§ **RECORDS SHOWN**
/-! Votes (R57 to R60) -/

/-- A shelf votes yes only in Run, with no wake request, with the string current below the wake threshold for 1 s, and with no journal
commit, recorder flush or image transfer in progress (R58). -/
def mayVoteYes (s : State) : Bool :=
  s.clk.pstate == .run && !s.clk.wakeLatch && decide (s.clk.wakeActive ≤ s.clk.now) && (s.clk.belowWake.any fun t => since s t (sec 1)) && s.nv.buffer.isEmpty
  && decide (s.nv.writeUntil ≤ s.clk.now) && s.nv.compact.isNone && !s.ring.relaying && s.ring.lka.imageQ.isEmpty && s.ring.lkb.imageQ.isEmpty

/-- The vote ends without a sleep: the Wellhead says so, and RACK_SLEEP is answered BAD_STATE with the shelf that barred it (R58, R59,
Table 14-8). -/
def abortVote (shelf : Nat) (s : State) : State :=
  let s := floodSleep 6 0 s
  finishOpt s.rack.voteReq 0x12 (leBytes 1 shelf) { s with rack := { s.rack with voting := false, voteReq := none, voteYes := [] } }

/-- Every in-service shelf has voted yes: the commit goes out for 3 ms later (R58). -/
def commitSleep (s : State) : State :=
  let tc := s.clk.ring + ms 3
  let s := floodSleep 5 tc s
  finishOpt s.rack.voteReq 0x00 (leBytes 8 tc)
    { s with rack := { s.rack with voting := false, voteReq := none, voteYes := [], sleepAt := some tc } }

/-- The Wellhead counts a vote of a shelf (R58). -/
def countVote (h : Nat) (yes : Bool) (s : State) : State :=
  if !s.rack.voting then s
  else if !yes then abortVote h s
  else
    let s := { s with rack := { s.rack with voteYes := (h :: s.rack.voteYes).eraseDups } }
    if (serviceShelves s).all s.rack.voteYes.contains then commitSleep s else s

/-- The rack contactor may be fed (R57). -/
def mayBeFed (s : State) : Bool := s.rack.contactor || (serviceShelves s).any fun h => (row s h).flag 2

/-- RACK_SLEEP as a state change (R57, Table 9-10, Table 14-8, Table 14-12). -/
def rackSleepOp (req : Req) (s : State) : State :=
  runChecked req 0x0705 ⟨.operator, true, true, false⟩ true true (fun s =>
    if s.rack.voting || s.rack.sleepAt.isSome || s.rack.staging || s.rack.staged || s.cfg.hasPending || s.ring.relaying then
      answer req 0x0705 0x02 [] s
    else if mayBeFed s || s.rack.busHu || !since s s.rack.takeoverAt (sec 1) then answer req 0x0705 0x12 [] s
    else
      let s := accept req 0x0705 0x01 [] s
      let s := { s with rack := { s.rack with voteNo := s.rack.voteNo + 1, voting := true, voteDue := s.clk.now + ms 2, voteYes := [],
                                              voteReq := some req } }
      let s := floodSleep 1 0 s
      countVote (position s) (mayVoteYes s) s) s

/-- RACK_SLEEP (R57, R58). -/
def execRackSleep (req : Req) (s : State) : Out := .next (rackSleepOp req s)

/-- A member takes a SLEEP frame of the Wellhead: it votes, takes the commit, or forgets its vote (R58, R59). -/
def memberSleep (b : List Byte) (s : State) : State :=
  let vote := BitVec.ofNat 32 (fieldAt b 4 4)
  let kind := fieldAt b 16 1
  if kind = 1 then
    if mayVoteYes s then voteSleep vote 2 { s with rack := { s.rack with votedYes := some vote } } else voteSleep vote 3 s
  else if kind = 5 then { s with rack := { s.rack with sleepAt := some (fieldAt b 8 8), votedYes := none } }
  else if kind = 6 then { s with rack := { s.rack with votedYes := none } }
  else s

/-- The Wellhead takes a SLEEP frame of a member: a vote, or a veto, which is latched after the commit (R58 to R60). -/
def wellheadSleep (b : List Byte) (s : State) : State :=
  let kind := fieldAt b 16 1
  let h := fieldAt b 17 1
  if BitVec.ofNat 32 (fieldAt b 4 4) ≠ s.rack.voteNo then s
  else if kind = 2 then countVote h true s
  else if kind = 3 then countVote h false s
  else if kind = 4 then (if s.rack.sleepAt.isSome then { s with clk := { s.clk with wakeLatch := true } } else countVote h false s)
  else s

/-- A SLEEP frame that is taken: those of members at the Wellhead, those of the Wellhead at members (R241). -/
def applySleep (f : Frame) (s : State) : State :=
  if s.rack.wellhead then (if fieldAt f.body 17 1 = 0 then s else wellheadSleep f.body s)
  else if fieldAt f.body 17 1 = 0 then memberSleep f.body s
  else s

/-- SLEEP_FRAME_RECEIVED (R58, R59). -/
def execSleepFrameReceived (port : Port) (frame : Frame) (s : State) : Out :=
  .next (if frame.ftype = 7 then takeFrame port frame (applySleep frame) s else s)

/-- A shelf that has not voted within 2 ms counts as voting no (R58). -/
def voteTimeout (s : State) : State :=
  if s.rack.voting then
    let s := advanceTo s.rack.voteDue s
    countVote (((serviceShelves s).find? fun h => !s.rack.voteYes.contains h).getD 0) false s
  else s

/-- SLEEP_VOTE_TIMEOUT (R58). -/
def execSleepVoteTimeout (s : State) : Out := .next (voteTimeout s)

/-- A wake request in Run, whose source stays active for so long: latched after the commit, a veto before it; before any vote the active source
alone bars a yes (R58 to R60). -/
def wakeInRun (activeNs : Nat) (s : State) : State :=
  let s := { s with clk := { s.clk with wakeActive := max s.clk.wakeActive (s.clk.now + activeNs) } }
  if s.rack.sleepAt.isSome then { s with clk := { s.clk with wakeLatch := true } }
  else if s.rack.wellhead && s.rack.voting then abortVote (position s) s
  else match s.rack.votedYes with
    | some v => voteSleep v 4 { s with rack := { s.rack with votedYes := none } }
    | none => s

/-- SLEEP_VETO (R59, R60). -/
def execSleepVeto (activeNs : Nat) (s : State) : Out := .next (if s.clk.pstate = .run then wakeInRun activeNs s else s)

/-! Still (R51, R58, R60, Table 3-9) -/

/-- The learned step resistances and switch bins, which no command commits: they go to the journal at Still entry (R58, R133, R145; DESIGN
CHOICE, log entry 161). -/
def stillItems (s : State) : JItems :=
  { JItems.reset with stepRs := some (s.meas.steps.map (·.rStep)), bins := some (s.meas.binIn, s.meas.binBy) }

/-- Commits a group where a write may begin and there is room (R286, R351). -/
def commitIfRoom (kind : BitVec 8) (items : JItems) (s : State) : State := if mayCommit s items then writeBehind kind items s else s

/-- What Run leaves behind in Still: queues, status flags, links, the PLL, ring time's source and the work under way (Table 3-9). -/
def stillState (s : State) : State :=
  let s := clearFlags (emptyHost (emptyTransport (stopCapture s)))
  { s with
    lad := { s.lad with sby := false }
    nv := { s.nv with capture := .idle, capReq := none, compactReq := none, capRing := [], capLeft := 0 }
    busA := { BusA.reset with sclStuck := s.busA.sclStuck, sdaStuck := s.busA.sdaStuck }
    dbg := Debug.reset
    ring := { s.ring with lka := PortS.goDown s.ring.lka, lkb := PortS.goDown s.ring.lkb }
    rack := { s.rack with voting := false, votedYes := none, sleepAt := none, voteReq := none, stageReq := none, commitReq := none,
                          handover := none, handAt := none, rebase := true, roster := [] }
    chg := { s.chg with lastI := none, heldTins := [], attempt := false, attemptDue := false }
    eng := { s.eng with gated := false, tiles := s.eng.tiles.map fun t => { t with stepping := false } }
    upd := { s.upd with actReq := none, trialRun := s.upd.trialRun + ((s.upd.trial.map fun t => s.clk.now - t).getD 0) }
    cfg := { s.cfg with commitBusy := false }
    aux := { s.aux with railReq := [], fuses := s.aux.fuses.map fun f => { f with req := [] } }
    clk := { s.clk with pstate := .still, pll := false, timeState := .none, phaseErr := 0, trained := false, tsyncUntil := none, firstSyncDue := true,
                        dwellUntil := s.clk.now + ms 1, shoreReports := [], coarseOn := false, belowWake := none, wakeKind := .none, localTask := false
                        wakeTimerAt := if s.par 0x0111 = 0 then none else some (s.clk.now + sec (s.parN 0x0111)) } }

/-- At T(c) the shelf has its journal committed, parks its ladder with cause 0xA, begins the ordered shutdown and enters Still
(R58, R264, Table 3-1, Table 4-3). -/
def enterStill (tc : Nat) (s : State) : State :=
  let s := disqualifyAll 3 (endAnchors (advanceRing tc s))
  let s := commitIfRoom 0x2 (counterGroup false s) (commitIfRoom 0x1 (stillItems s) (payOwed s))
  let s := beginShutdown (parkAll 0xA s)
  traceMark 4 2 0 0 (refreshMirror (stillState s))

/-- STILL_ENTRY: Run leads to Still only by rack sleep commit (R52). -/
def execStillEntry (s : State) : Out :=
  .next (match s.rack.sleepAt with
    | some tc => if s.clk.pstate = .run then enterStill tc s else s
    | none => s)

/-! Waking (R52 to R55, R251, Table 3-2) -/

/-- The wake tone goes out on both ports for 200 us, and tones are ignored for the next 2 ms (R54, R251). -/
def sendTone (s : State) : State :=
  { s with clk := { s.clk with wakeKind := .rackWake, toneUntil := some (s.clk.now + us 200), toneDeaf := s.clk.now + ms 2, wakeOutUntil := some (s.clk.now + ms 1) } }

/-- What of class none returns to its reset value at Still exit, beside what Still entry has ended (Table 3-9). -/
def endStillWork (s : State) : State :=
  { s with
    flt := { s.flt with safe := false, injections := [], sources := s.flt.sources.map fun r => { r with active := false } }
    eng := { s.eng with throttle := 0, throttleWant := 0, coolSince := none, overrunRun := 0, overrunAt := none, skipNext := false, stopped := false
                        tiles := s.eng.tiles.map fun t => { t with warmup := false, collapse := false, overSince := none } }
    nv := { s.nv with owed := JItems.reset, remapDue := [] }
    cnt := { s.cnt with precise := [], irqs := [] }
    meas := { s.meas with steps := s.meas.steps.map fun r => { r with rAt := none }, binSince := s.clk.now } }

/-- Still leads to Watch: the journal class returns to its reset value and is restored by a replay (Table 3-9), channel 2 leaves burst mode, channels 0 and 1 start with the short wake check, and the counters of the shore
domain go on (R52, R54, R256, R261). -/
def enterWatch (s : State) : State :=
  let s := loseJournalled (endStillWork s)
  let s := { s with clk := { s.clk with pstate := .watch, wakeLatch := false, cpService := s.clk.now }, aux := { s.aux with seqRun := .idle, seqPos := 0, seqWait := false, leadDue := none } }
  let s := modRail 2 (fun r => { r with st := if r.st == .burst then .regulating else r.st }) s
  let off := fun (x : Nat) => modRail x fun r => { r with st := if r.st == .shuttingDown then .off else r.st }
  let s := off 0 (off 1 (off 3 s))
  let wake := fun (x : Nat) (s : State) => if (railOf s x).st == .off && (railOf s 2).st == .regulating then startRail x true s else s
  count 89 (traceMark 5 2 0 0 (replay (completeErasure (wake 1 (wake 0 s)))))

/-- A rack wake: in Still to Watch with the tone; in Watch a local wake becomes a rack wake (R53, R54). A wake source in Watch after power-on, where no
wake from Still has come, is taken as one too, with the tone (DESIGN CHOICE, log entry 190). -/
def rackWake (s : State) : State :=
  if s.clk.pstate = .still then sendTone (enterWatch s)
  else if s.clk.pstate = .watch && s.clk.wakeKind != .rackWake then sendTone s
  else s

/-- A wake request of the shelf's own: vetoes or is latched in Run, waits for the dwell in Still, and wakes otherwise (R53, R59, R60). -/
def ownWake (activeNs : Nat) (s : State) : State :=
  if s.clk.pstate = .run then wakeInRun activeNs s
  else if s.clk.pstate = .still && decide (s.clk.now < s.clk.dwellUntil) then { s with clk := { s.clk with wakeLatch := true } }
  else rackWake s

/-- The wake threshold in mA (R53, parameter 0x0110 in 0.1 A). -/
def wakeMa (s : State) : Nat := 100 * s.parN 0x0110

/-- The coarse integrator has started at the first crossing of the threshold: q is the charge it gathers from then until hardware fine integration
starts, in A s, and i its current reading (R55; log entry 25). -/
def startCoarse (i q : Rat) (s : State) : State :=
  if s.clk.pstate = .still && !s.clk.coarseOn then
    { s with clk := { s.clk with coarseOn := true }, chg := { s.chg with coarseQ := q, coarseI := i, coarseAt := s.clk.now } }
  else s

/-- WAKE_CURRENT: the magnitude has stood above the threshold for 20 us; so many nA s flow from its first crossing until fine integration (R53,
R55). -/
def execWakeCurrent (currentMa chargeNas : Int) (s : State) : Out :=
  .next (if currentMa.natAbs ≤ wakeMa s then s else ownWake 0 (startCoarse ((currentMa : Rat) / 1000) ((chargeNas : Rat) / 1000000000) s))

/-- WAKE_TONE_DETECTED: relayed on both ports, unless this node has sent the tone within the last 2 ms (R54, R251). -/
def execWakeToneDetected (_port : Port) (s : State) : Out :=
  .next (if (s.clk.pstate = .still ∨ s.clk.pstate = .watch) ∧ s.clk.toneDeaf ≤ s.clk.now then rackWake s else s)

/-- WAKE_IN, with how long it is held low from here (R53, R58). -/
def execWakeIn (lowNs : Nat) (s : State) : Out := .next (ownWake lowNs s)

/-- WAKE_TIMER_EXPIRY: a local wake (R53). -/
def wakeByTimer (s : State) : State :=
  match s.clk.wakeTimerAt with
  | none => s
  | some t =>
    if s.clk.pstate != .still then s
    else
      let s := enterWatch (advanceTo t s)
      { s with clk := { s.clk with wakeTimerAt := none, wakeKind := .localWake, localTask := true } }

/-- WAKE_TIMER_EXPIRY (R53). -/
def execWakeTimerExpiry (s : State) : Out := .next (wakeByTimer s)

/-- STILL_DWELL_END: a latched wake request wakes the rack 1 ms after the entry (R60). -/
def execStillDwellEnd (s : State) : Out :=
  .next (if s.clk.pstate = .still ∧ s.clk.wakeLatch = true then rackWake (advanceTo s.clk.dwellUntil s) else s)

/-- A 10 s cell scan in Still: VHOLD is topped up to 14 V below 13 V in chargeNs at chargeUa, which measures the capacitance when it was below
12 V, and a cell outside the guard limits wakes the rack (R41, R42, R53). -/
def scanCells (outside : BitVec 16) (vholdMv chargeNs chargeUa : Nat) (s : State) : State :=
  let s := if vholdMv < 13000 then chargeDone vholdMv 14000 chargeNs chargeUa s else { s with sup := { s.sup with vhold := vholdMv } }
  if (presentLevels s).any fun k => outside.getLsbD k then ownWake 0 s else s

/-- CELL_SCAN (R41, R42, R53). -/
def execCellScan (outside : BitVec 16) (vholdMv chargeNs chargeUa : Nat) (s : State) : Out :=
  .next (if s.clk.pstate = .still then scanCells outside vholdMv chargeNs chargeUa s else s)

/-- WATCH_TO_STILL: the counters and the other journal items are committed as at every Still entry (R157); only after a local wake, its task done (log entry 1) and no other wake source active (R52, R53). -/
def backToStill (s : State) : State :=
  if s.clk.pstate == .watch && s.clk.wakeKind == .localWake && !s.clk.wakeLatch then
    let s := commitIfRoom 0x2 (counterGroup false s) (commitIfRoom 0x1 (stillItems s) (payOwed s))
    traceMark 4 2 0 0 (refreshMirror (stillState (beginShutdown s)))
  else s

/-- WATCH_TO_STILL (R52, R53). -/
def execWatchToStill (s : State) : Out := .next (backToStill s)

§ **WHAT YOU HAVE TO DO**
Start at the first line of the material and transcribe each line exactly, stopping once the line containing "def mayBeFed (s" has been written.

§ **REPLY**
/-! Votes (R57 to R60) -/

/-- A shelf votes yes only in Run, with no wake request, with the string current below the wake threshold for 1 s, and with no journal
commit, recorder flush or image transfer in progress (R58). -/
def mayVoteYes (s : State) : Bool :=
  s.clk.pstate == .run && !s.clk.wakeLatch && decide (s.clk.wakeActive ≤ s.clk.now) && (s.clk.belowWake.any fun t => since s t (sec 1)) && s.nv.buffer.isEmpty
  && decide (s.nv.writeUntil ≤ s.clk.now) && s.nv.compact.isNone && !s.ring.relaying && s.ring.lka.imageQ.isEmpty && s.ring.lkb.imageQ.isEmpty

/-- The vote ends without a sleep: the Wellhead says so, and RACK_SLEEP is answered BAD_STATE with the shelf that barred it (R58, R59,
Table 14-8). -/
def abortVote (shelf : Nat) (s : State) : State :=
  let s := floodSleep 6 0 s
  finishOpt s.rack.voteReq 0x12 (leBytes 1 shelf) { s with rack := { s.rack with voting := false, voteReq := none, voteYes := [] } }

/-- Every in-service shelf has voted yes: the commit goes out for 3 ms later (R58). -/
def commitSleep (s : State) : State :=
  let tc := s.clk.ring + ms 3
  let s := floodSleep 5 tc s
  finishOpt s.rack.voteReq 0x00 (leBytes 8 tc)
    { s with rack := { s.rack with voting := false, voteReq := none, voteYes := [], sleepAt := some tc } }

/-- The Wellhead counts a vote of a shelf (R58). -/
def countVote (h : Nat) (yes : Bool) (s : State) : State :=
  if !s.rack.voting then s
  else if !yes then abortVote h s
  else
    let s := { s with rack := { s.rack with voteYes := (h :: s.rack.voteYes).eraseDups } }
    if (serviceShelves s).all s.rack.voteYes.contains then commitSleep s else s

/-- The rack contactor may be fed (R57). -/
def mayBeFed (s : State) : Bool := s.rack.contactor || (serviceShelves s).any fun h => (row s h).flag 2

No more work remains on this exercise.